Which leads me to Neat. As a receipt scanning veteran, I liked that its streamlined scanners ($180-$400) didn't have any parts that would snap off in my computer bag. And since the digital filing firm had added a free scan-on-the-go app and cloud service (plans from $6-$25 per month) to its line of streamlined scanners in July, I figured it was time to see if its collection of products would turn my jet pack receipt dreams into reality. I chose to give the Neat products a run over portable receipt scanners like the Fujitsu ScanSnap and Brother DSmobile, because I wanted a full complement of hardware and software products and didn’t want to cobble them together from several companies or do too many workarounds. Working on the road offers enough challenges.
Neat's promise: According to its website, Neat's services provide: “One ecosystem for all your important information – on your desktop, in the cloud, and with mobile. Neat transforms your digital and paper documents into useful, organized information.”
Our reality: The system is easy to install. Just load the software, plug in the portable scanner, sign up for the cloud service and download the app. Once finished, the tools were so intuitive, I barely needed to check the directions. I was happy to see Neat offers plenty of video tutorials and FAQs that make it easy to customize the system and compile reports when it’s time to file.
But not all of my travel receipt info flowed into the database correctly, requiring some double checking of the system’s optical character recognition software, the tool that converts scanned copy into electronic, editable text.
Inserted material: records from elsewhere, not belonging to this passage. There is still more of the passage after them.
/-- The inverse of `encOrd`; other codes are not listed. -/
def decOrd (x : BitVec 3) : Option Ord :=
  match x.toNat with
  | 0 => some .none
  | 1 => some .acqDie
  | 2 => some .acqPkg
  | 3 => some .relDie
  | 4 => some .relPkg
  | 5 => some .scDie
  | 6 => some .scPkg
  | _ => none

/-- Type field of scalar floating point (R107). -/
def encFType : FType → BitVec 2
  | .bf16 => 0
  | .fp16 => 1
  | .fp32 => 2
  | .fp64 => 3

/-- The inverse of `encFType`; other codes are not listed. -/
def decFType (x : BitVec 2) : Option FType :=
  match x.toNat with
  | 0 => some .bf16
  | 1 => some .fp16
  | 2 => some .fp32
  | _ => some .fp64

/-- FCMP conditions (R107). -/
def encFCond : FCond → BitVec 4
  | .eq => 0
  | .lt => 1
  | .le => 2
  | .un => 3

/-- The inverse of `encFCond`; other codes are not listed. -/
def decFCond (x : BitVec 4) : Option FCond :=
  match x.toNat with
  | 0 => some .eq
  | 1 => some .lt
  | 2 => some .le
  | 3 => some .un
  | _ => none

/-- FCVT type codes (R107). -/
def encCvtType : CvtType → BitVec 3
  | .bf16 => 0
  | .fp16 => 1
  | .fp32 => 2
  | .fp64 => 3
  | .i64 => 4
  | .n64 => 5

/-- The inverse of `encCvtType`; other codes are not listed. -/
def decCvtType (x : BitVec 3) : Option CvtType :=
  match x.toNat with
  | 0 => some .bf16
  | 1 => some .fp16
  | 2 => some .fp32
  | 3 => some .fp64
  | 4 => some .i64
  | 5 => some .n64
  | _ => none

/-- FENCE scopes (R110). -/
def encScope : Scope → BitVec 5
  | .seq => 0
  | .clu => 1
  | .die => 2
  | .pkg => 3
  | .sys => 4

/-- The inverse of `encScope`; other codes are not listed. -/
def decScope (x : BitVec 5) : Option Scope :=
  match x.toNat with
  | 0 => some .seq
  | 1 => some .clu
  | 2 => some .die
  | 3 => some .pkg
  | 4 => some .sys
  | _ => none

/-- FENCEX classes (R110). -/
def encPathClass : PathClass → BitVec 5
  | .v => 0
  | .m => 1
  | .a => 2
  | .p => 3
  | .h => 4

/-- The inverse of `encPathClass`; other codes are not listed. -/
def decPathClass (x : BitVec 5) : Option PathClass :=
  match x.toNat with
  | 0 => some .v
  | 1 => some .m
  | 2 => some .a
  | 3 => some .p
  | 4 => some .h
  | _ => none

/-- Barrier scopes (R110). -/
def encBScope : BScope → BitVec 2
  | .clu => 0
  | .die => 1
  | .pkg => 2
  | .stg => 3

/-- The inverse of `encBScope`; other codes are not listed. -/
def decBScope (x : BitVec 2) : Option BScope :=
  match x.toNat with
  | 0 => some .clu
  | 1 => some .die
  | 2 => some .pkg
  | _ => some .stg

/-- Tile-descriptor field codes (R110). -/
def encTdField : TdField → BitVec 5
  | .base => 0
  | .base2 => 1
  | .rows => 2
  | .cols => 3
  | .etype => 4
  | .stride => 5
  | .orow => 6
  | .ocol => 7
  | .gwidth => 8
  | .stream => 9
A Neat spokeswoman acknowledges that the “OCR and parsing technology is not 100 percent accurate.” Not keen on double-checking? The company offers NeatVerify, an add-on service (roughly $5-$9 per month) that puts the double-checking onus on the Neat staff. And though it makes me sad to say, the NeatMobile app needs some work. After downloading the app and taking a photo of your receipt, you can’t edit the info within the app. So, if there are any mistakes, you have to wait until you’re back at your computer to finish the task. That’s one step too many.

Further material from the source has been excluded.